Oggi noi potremmo citare come violenza ermeneutica la rivoluzione araba che ha scosso tutto il Nord Africa dall’Egitto alla Tunisia, alla Libia, con effetti inattesi e sorprendenti di abbattimenti di forti dittature e germi promettenti di democrazia. Anche gli "indignados" della Spagna e poi del nostro Paese sono violenza ermeneutica che reclama giustizia sociale senza ricorrere alla violenza fisica, anzi, proprio nelle infiltrazioni dei Black Block incappucciati spacca-vetrine vede il suo principale nemico che rovina dal di dentro la sua concezione nonviolenta. Una lettura inesorabile della situazione può essere anche la via di uscita dalla crisi che ci attanaglia, se diventa, per usare le espressioni di Italo Mancini, "fuoco che riscalda i petti e crea fronti di lotta dai coaguli enormi". E mi pare di intravederla nell’incontro dei cattolici italiani a Todi, cui ha fatto eco e necessario completamento quello del cattolicesimo democratico a Roma.

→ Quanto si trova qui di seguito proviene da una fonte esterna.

-- ==== Sys2Proof/Machine/Fetch.lean ====
section
/-!
DEFINITION. The word a core executes next: from memory, or from the loop buffer with its fields stepped (R53, R254, R255).
-/

namespace Sys2Proof.Machine

/-! ## Stepping (R254) -/

/-- The field of n bits at lo with an addend, wrapped to its width. -/
def stepBits (w : Word32) (lo n : Nat) (add : Int) : Word32 :=
  BitVec.ofNat 32 (putField w.toNat lo n (((bitsOf w.toNat lo n : Int) + add) % 2 ^ n).toNat)

/-- A value stepped within its width. -/
def stepValue {n : Nat} (v : BitVec n) (add : Int) : BitVec n := BitVec.ofInt n (v.toNat + add)

/-- A word of the S layout: STORE, STORE-FP, `rg.st`, `td.st` (R57, R59). -/
def isSForm (w : Word32) : Bool :=
  let maj := w.extractLsb' 0 7
  let f3 := w.extractLsb' 12 3
  maj == 0x23 || maj == 0x27 || (maj == 0x0B && (f3 == 2 || f3 == 4))

/-- A word of the I layout that steps may change: LOAD, LOAD-FP, OP-IMM, OP-IMM-32, `rg.ld`, `td.ld` (R254). -/
def isIForm (w : Word32) : Bool :=
  let maj := w.extractLsb' 0 7
  let f3 := w.extractLsb' 12 3
  maj == 0x03 || maj == 0x07 || maj == 0x13 || maj == 0x1B || (maj == 0x0B && (f3 == 1 || f3 == 3))

/-- A word with its split 12-bit field put in: [31:25] and [11:7]. -/
def withSplit (w : Word32) (v : BitVec 12) : Word32 :=
  v.extractLsb' 5 7 ++ w.extractLsb' 12 13 ++ v.extractLsb' 0 5 ++ w.extractLsb' 0 7

/-- The split 12-bit field [31:25] and [11:7]. -/
def splitField (w : Word32) : BitVec 12 := w.extractLsb' 25 7 ++ w.extractLsb' 7 5

/-- The field f of a word with an addend (R254). The addends of fields 5 and 6 go to the command word at issue. -/
def stepField (w : Word32) (f : Nat) (add : Int) : Word32 :=
  match f with
  | 0 => stepBits w 7 5 add
  | 1 => stepBits w 15 5 add
  | 2 => stepBits w 20 5 add
  | 3 => stepBits w 27 5 add
  | 4 => if isSForm w then withSplit w (stepValue (splitField w) add) else stepBits w 20 12 add
  | 7 => withSplit w (stepValue (splitField w) add)
  | _ => w

/-- Word i of a body on pass p. -/
def LoopState.word (l : LoopState) (i : Nat) : Option Word32 :=
  (l.body[i]?).map fun w =>
    (l.steps.filter fun e => e.i == i).foldl (fun w e => stepField w e.f (l.pass * e.inc)) w

/-- The addend of a field of the word that a body executes at an address (R254). -/
def LoopState.addend (l : LoopState) (pc : Word) (f : Nat) : Int :=
  if l.running && decide (l.start ≤ pc) && decide (pc < l.bodyEnd) then
    match l.steps.find? fun e => e.i == (pc - l.start).toNat / 4 && e.f == f with
    | some e => l.pass * e.inc
    | none => 0
  else 0

/-! ## The next word (R53, R255) -/

/-- The index of the body word at the pc, while a loop runs. -/
def State.bodyIndex? (s : State) : Option Nat :=
  let l := s.loop
  let pc := s.core.pc
  if l.running && decide (l.start ≤ pc) && decide (pc < l.bodyEnd) then some ((pc - l.start).toNat / 4) else none

/-- The instruction word the acting core executes: a body word, or a word fetched by its gang's leader (R247). A pc that is not a
multiple of 4, at which a task may start and a member of a dissolved gang go on, raises MISALIGNED there (log 17). -/
def State.fetchWord (s : State) : Except Stop (Word32 × State) :=
  match (s.bodyIndex?).bind s.loop.word with
  | some w => .ok (w, s)
  | none =>
    if s.core.pc.toNat % 4 ≠ 0 then raise Cause.misaligned s.core.pc
    else match (s.act s.loopOwner).fetch s.core.pc.toNat 4 with
    | .error e => .error e
    | .ok (v, s') => .ok (BitVec.ofNat 32 v, s'.act s.cur)

/-- The word is an issue or a matrix instruction, whose refusal reports `sqnext` (R26). -/
def issuesNumber (w : Word32) : Bool :=
  w.extractLsb' 0 7 == 0x2B || (w.extractLsb' 0 7 == 0x7B && w.extractLsb' 12 3 != 7)

/-- ILLEGAL_INSTRUCTION at a word that decodes to nothing (R69). -/
def State.illegalWord (s : State) (w : Word32) : State :=
  s.takeTrap ⟨Cause.illegal, w.zeroExtend 64, 0, false, 0, if issuesNumber w then s.core.seqctr else 0⟩ s.core.pc

/-- A fault of the fetch itself. -/
def State.fetchTrap (s : State) (f : Fail) : State :=
  let s := match f.log with
    | some e => s.updCore fun c => c.logError 0 (s.clock) e
    | none => s
  s.takeTrap ⟨f.cause, f.tval, f.detail, false, 0, 0⟩ s.core.pc

/-- What a turn comes to: an instruction to execute, or a state in which nothing is left to execute. -/
inductive Plan where
  | run (i : Instr) (s : State)
  | rest (s : State)
  | stray (core : Nat)
  deriving DecidableEq, Repr

/-- The core moves: bound, not held, stopped or halted (R324, R333). A take with its token in the network runs on to its return (R250). -/
def Core.moves (c : Core) : Bool :=
  c.bound != .idle && c.held == .no && ((!c.stopped && !c.halted) || c.wait == .token) && !c.failed

/-- The core executes its stream: it moves, and is not ahead of its gang (R247). -/
def Core.runnable (c : Core) : Bool := c.moves && c.gang.all (·.retired.isNone)

/-- A wait of which the machine keeps more than that the core waits: the state it sleeps in, or a token in the network. -/
def Wait.marked : Wait → Bool
  | .lineWord .. | .token | .partway | .scrub _ => true
  | .none | .counted | .asleep | .fuse _ | .exit => false

/-- The turn of a control stream: a pending engine fault at the boundary, ahead of its gang or not (R311), or the next instruction (R70). A
core whose fetch is held keeps what it waits in. -/
def State.planStream (s : State) : Plan :=
  let c := s.core
  if !c.moves then .rest s
  else if !c.faults.isEmpty && !c.trap.ih && c.wait != .token then .run (.trapEntry s.cur) s
  else if !c.runnable then .rest s
  else match s.fetchWord with
    | .error (.wait w) => .rest (if c.wait.marked then s else s.updCore fun c => { c with wait := w })
    | .error (.fault f) => .rest (s.fetchTrap f)
    | .ok (w, s') => match decode32 w with
      | .ok i => .run i s'
      | .error _ => .rest (s'.illegalWord w)

end Sys2Proof.Machine
end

Interessanti e allusive le tre "C" di quest’ultimo: "Costituzione, Concilio, Cittadinanza", perché se da una parte richiamano un momento alto di dialogo tra forze politiche e ideologie diverse che segnò l’uscita dalla crisi del dopoguerra e la nascita della nostra Repubblica, dall’altra rilanciano il Concilio che fu primavera della Chiesa. Il tutto calato nell’attualità della cittadinanza. Una Costituzione nonviolenta, che all’articolo 11 ripudia esplicitamente la guerra. Un Concilio che definisce la Chiesa "popolo di Dio" in cui c’è pari dignità di tutti. La Cittadinanza infine oggi è planetaria. Utopia, dirà qualcuno. E va bene, ma sul modello del Regno di Dio che deve instaurarsi già su questa terra. Idee-forza, che già ispirano missionari, mondo del volontariato e cristiani fino al martirio. Attendono però di diventare fuochi che riscaldano i cuori di tutti i credenti e fonte di ispirazione dei cosiddetti "nuovi politici cattolici’. E la crisi non farà più paura.